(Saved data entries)
━━━━━━━━━━━━━━━━━━━━
/-- The increment of a RISE reaches the stop count (R40, R41). -/
theorem Domain.reachesStop_iff {r : Domain} {a : StopAction} : r.reachesStop = some a ↔
    ∃ n, r.stop = some ⟨n, a⟩ ∧ r.count < 2 ^ 32 - 1 ∧ r.count + 1 = n := by
  unfold Domain.reachesStop countLimit
  rcases r.stop with _ | ⟨n, b⟩
  · simp
  · simp only [Option.some.injEq, StopSetting.mk.injEq]
    constructor
    · intro h
      split at h
      · exact ⟨n, ⟨rfl, by injection h⟩, by assumption⟩
      · exact nomatch h
    · rintro ⟨m, ⟨rfl, rfl⟩, h⟩
      rw [if_pos h]

/-! The Edge Calendar -/

theorem Calendar.mem_insert {x y : Entry} {c : List Entry} : x ∈ Calendar.insert y c ↔ x = y ∨ x ∈ c := by
  induction c with
  | nil => simp [Calendar.insert]
  | cons z zs ih =>
    simp only [Calendar.insert]
    split
    · simp
    · simp only [List.mem_cons, ih]
      tauto

theorem Calendar.mem_erase {x : Entry} {d : DomainNo} {c : List Entry} :
    x ∈ Calendar.erase d c ↔ x ∈ c ∧ x.domain ≠ d := by
  simp [Calendar.erase]

theorem Entry.before_iff {x y : Entry} :
    x.before y = true ↔ x.time < y.time ∨ (x.time = y.time ∧ x.domain.val < y.domain.val) := by
  simp [Entry.before]

theorem Entry.before_trans {x y z : Entry} (h : x.before y = true) (k : y.before z = true) : x.before z = true := by
  rw [Entry.before_iff] at *
  omega

theorem Entry.not_before_trans {x y z : Entry} (h : y.before x = false) (k : z.before y = false) :
    z.before x = false := by
  rw [← Bool.not_eq_true, Entry.before_iff] at *
  omega

theorem Entry.before_asymm {x y : Entry} (h : x.before y = true) : y.before x = false := by
  rw [← Bool.not_eq_true]
  rw [Entry.before_iff] at *
  omega

/-- Two entries of different domains are in one order or the other. -/
theorem Entry.before_total {x y : Entry} (h : x.domain ≠ y.domain) (k : x.before y = false) : y.before x = true := by
  have : x.domain.val ≠ y.domain.val := fun e => h (Fin.ext e)
  rw [← Bool.not_eq_true] at k
  rw [Entry.before_iff] at *
  omega

/-- Insertion keeps a calendar sorted. -/
theorem Calendar.sorted_insert {x : Entry} {c : List Entry} (h : c.Pairwise fun x y => y.before x = false) :
    (Calendar.insert x c).Pairwise fun x y => y.before x = false := by
  induction c with
  | nil => simp [Calendar.insert]
  | cons z zs ih =>
    rw [List.pairwise_cons] at h
    simp only [Calendar.insert]
    split
    · rename_i hb
      refine List.pairwise_cons.mpr ⟨fun y hy => ?_, List.pairwise_cons.mpr h⟩
      rcases List.mem_cons.mp hy with rfl | hy
      · exact Entry.before_asymm hb
      · exact Entry.not_before_trans (Entry.before_asymm hb) (h.1 y hy)
    · rename_i hb
      refine List.pairwise_cons.mpr ⟨fun y hy => ?_, ih h.2⟩
      rcases Calendar.mem_insert.mp hy with rfl | hy
      · simpa using hb
      · exact h.1 y hy

/-- Insertion of a domain that has no entry keeps the strict order. -/
theorem Calendar.strict_insert {x : Entry} {c : List Entry} (h : c.Pairwise fun x y => x.before y = true)
    (new : ∀ y ∈ c, y.domain ≠ x.domain) : (Calendar.insert x c).Pairwise fun x y => x.before y = true := by
  induction c with
  | nil => simp [Calendar.insert]
  | cons z zs ih =>
    rw [List.pairwise_cons] at h
    simp only [Calendar.insert]
    split
    · rename_i hb
      refine List.pairwise_cons.mpr ⟨fun y hy => ?_, List.pairwise_cons.mpr h⟩
      rcases List.mem_cons.mp hy with rfl | hy
      · exact hb
      · exact Entry.before_trans hb (h.1 y hy)
    · rename_i hb
      refine List.pairwise_cons.mpr ⟨fun y hy => ?_, ih h.2 fun y hy => new y (List.mem_cons_of_mem z hy)⟩
      rcases Calendar.mem_insert.mp hy with rfl | hy
      · exact Entry.before_total (fun e => new z (List.mem_cons_self) e.symm) (by simpa using hb)
      · exact h.1 y hy

theorem Calendar.insert_ne_nil (x : Entry) (c : List Entry) : Calendar.insert x c ≠ [] := by
  cases c with
  | nil => simp [Calendar.insert]
  | cons z zs => simp only [Calendar.insert]; split <;> simp

/-! The service port -/

/-- SDO is driven exactly while a frame is open (R170). -/
theorem State.sdoPin_eq_none {s : State} : s.sdoPin = none ↔ s.frame = none := by
  simp [State.sdoPin]

@[simp] theorem State.sdoPin_endFrame (s : State) (out : List Byte) : (s.endFrame out).sdoPin = none := rfl

theorem State.command_ready {s : State} {code : Byte} {length : Nat} {payload : List Byte}
    {body : List Byte → State → Answer} (h : s.frameStatus = .ready) (l : payload.length = length) :
    s.command code length payload body =
      (body payload (s.endFiller payload.length)).state.putDone code
        (body payload (s.endFiller payload.length)).status (body payload (s.endFiller payload.length)).data := by
  simp only [State.command, h, l, if_true]

theorem State.command_wrongLength {s : State} {code : Byte} {length : Nat} {payload : List Byte}
    {body : List Byte → State → Answer} (h : s.frameStatus = .ready) (l : payload.length ≠ length) :
    s.command code length payload body = answered s code .badParam [] payload.length := by
  simp [State.command, h, l, answered, State.putDone, State.endFiller, State.endFrame, PortStatus.byte]

theorem State.command_notReady {s : State} {code : Byte} {length : Nat} {payload : List Byte}
    {body : List Byte → State → Answer} (h : s.frameStatus ≠ .ready) :
    s.command code length payload body = s.endFiller payload.length := by
  simp only [State.command, h, if_false]

/-- A reply over the state a READY frame leaves is what `answered` says. -/
theorem State.putDone_endFiller {s : State} {code : Byte} {n : Nat} {status : Status} {data : List Byte}
    (h : s.frameStatus = .ready) : (s.endFiller n).putDone code status data = answered s code status data n := by
  simp [answered, State.putDone, State.endFiller, State.endFrame, PortStatus.byte, h]

/-- A command that a READY frame brings and a block answers, in the words of the statements. -/
theorem State.command_answers {s u : State} {code : Byte} {length : Nat} {payload : List Byte}
    {body : List Byte → State → Answer} {status : Status} {data : List Byte} (h : s.frameStatus = .ready)
    (l : payload.length = length) (hu : u.frameStatus = .ready)
    (hb : body payload (s.endFiller payload.length) = ⟨u.endFiller payload.length, status, data⟩) :
    s.command code length payload body = answered u code status data length := by
  rw [State.command_ready h l, hb, ← l]
  exact State.putDone_endFiller hu

/-! Bits on the service port, and a frame routed by its code (R170, R171, R175) -/

/-- Fewer than eight bits are no byte. -/
theorem Bytes.ofBits_short {l : List Bool} (h : l.length < 8) : Bytes.ofBits l = [] := by
  unfold Bytes.ofBits
  split
  · simp only [List.length_cons] at h
    omega
  · rfl

theorem Bytes.ofBits_bitsOf (x : Byte) (rest : List Bool) :
    Bytes.ofBits (Bytes.bitsOf x ++ rest) = x :: Bytes.ofBits rest := by
  refine congrArg (· :: Bytes.ofBits rest) ?_
  revert x
  decide +kernel

/-- A frame's bits, most-significant bit first, are its bytes, and bits beyond a whole byte are ignored. -/
theorem Bytes.ofBits_bits (l : List Byte) {extra : List Bool} (h : extra.length < 8) :
    Bytes.ofBits (Bytes.bits l ++ extra) = l := by
  induction l with
  | nil => exact Bytes.ofBits_short h
  | cons x l ih =>
    simp only [Bytes.bits, List.flatMap_cons, List.append_assoc] at ih ⊢
    rw [Bytes.ofBits_bitsOf, ih]

/-- A line that is steady through the LOW and the HIGH of each clock is read once a clock, at the rising edge. -/
theorem Bytes.sampled_clocks (bits : List Bool) (b : Bool) :
    Bytes.sampled b (bits.flatMap fun x => [(false, x), (true, x)]) = bits := by
  induction bits generalizing b with
  | nil => rfl
  | cons x bits ih =>
    simp only [List.flatMap_cons, List.cons_append, List.nil_append] at ih ⊢
    cases b <;> simp [Bytes.sampled, ih]

/-- A code that is none of R184's table. -/
theorem decodeServiceFrame_unknown {code : Byte} (h : Codes.known code = false) (payload : List Byte) :
    decodeServiceFrame (code :: payload) = .unknownCommandCode (some code) payload := by
  simp only [Codes.known, Codes.direct, Bool.or_eq_false_iff, List.contains_cons, List.contains_nil,
    beq_eq_false_iff_ne, ne_eq] at h
  simp only [decodeServiceFrame, h, Bool.false_eq_true, if_false]

/-- What a code and its payload can be: a record command, a code that is none, or one of the other commands. -/
theorem takeServiceFrame_cases {P : Result → Prop} {code : Byte} {payload : List Byte} {s : State}
    (record : ∀ k, RecordKind.ofCode code = some k → P (.next (s.recordFrame k code payload)))
    (unknown : Codes.known code = false → P (.next (s.unknownFrame code payload)))
    (run : code = Codes.run → P (execRun payload s))
    (step : code = Codes.step → P (execStep payload s))
    (stop : code = Codes.stop → P (execStop payload s))
    (clear : code = Codes.clear → P (execClear payload s))
    (rewind : code = Codes.rewind → P (execRewind payload s))
    (resync : code = Codes.resync → P (execResync payload s))
    (readRun : code = Codes.readRun → P (execReadRun payload s))
    (admitBoard : code = Codes.admitBoard → P (execAdmitBoard payload s))
    (expel : code = Codes.expel → P (execExpel payload s))
    (retrain : code = Codes.retrain → P (execRetrain payload s))
    (setBoard : code = Codes.setBoard → P (execSetBoard payload s))
    (readBoard : code = Codes.readBoard → P (execReadBoard payload s))
    (setCabinet : code = Codes.setCabinet → P (execSetCabinet payload s))
    (identify : code = Codes.identify → P (execIdentify payload s))
    (softReset : code = Codes.softReset → P (execSoftReset payload s))
    (readEvents : code = Codes.readEvents → P (execReadEvents payload s))
    (setMask : code = Codes.setMask → P (execSetMask payload s))
    (readReply : code = Codes.readReply → P (execReadReply payload.length s)) :
    P (takeServiceFrame code payload s) := by
  cases e : RecordKind.ofCode code with
  | some k =>
    have h : takeServiceFrame code payload s = .next (s.recordFrame k code payload) := by
      simp only [takeServiceFrame, e]
    exact h ▸ record k e
  | none =>
    by_cases d : code ∈ Codes.direct
    · simp only [Codes.direct, List.mem_cons, List.not_mem_nil, or_false] at d
      rcases d with d | d | d | d | d | d | d | d | d | d | d | d | d | d | d | d | d | d
      · subst d; exact run rfl
      · subst d; exact step rfl
      · subst d; exact stop rfl
      · subst d; exact clear rfl
      · subst d; exact rewind rfl
      · subst d; exact resync rfl
      · subst d; exact readRun rfl
      · subst d; exact admitBoard rfl
      · subst d; exact expel rfl
      · subst d; exact retrain rfl
      · subst d; exact setBoard rfl
      · subst d; exact readBoard rfl
      · subst d; exact setCabinet rfl
      · subst d; exact identify rfl
      · subst d; exact softReset rfl
      · subst d; exact readEvents rfl
      · subst d; exact setMask rfl
      · subst d; exact readReply rfl
    · have h : takeServiceFrame code payload s = .next (s.unknownFrame code payload) := by
        simp only [Codes.direct, List.mem_cons, List.not_mem_nil, or_false, not_or] at d
        simp only [takeServiceFrame, e, d, if_false]
      exact h ▸ unknown (by simp [Codes.known, e, d])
━━━━━━━━━━━━━━━━━━━━
All that is needed is the exact run of lines above from the line containing "(readRun : code" through the line containing "(readBoard : code", both of them included.

    (readRun : code = Codes.readRun → P (execReadRun payload s))
    (admitBoard : code = Codes.admitBoard → P (execAdmitBoard payload s))
    (expel : code = Codes.expel → P (execExpel payload s))
    (retrain : code = Codes.retrain → P (execRetrain payload s))
    (setBoard : code = Codes.setBoard → P (execSetBoard payload s))
    (readBoard : code = Codes.readBoard → P (execReadBoard payload s))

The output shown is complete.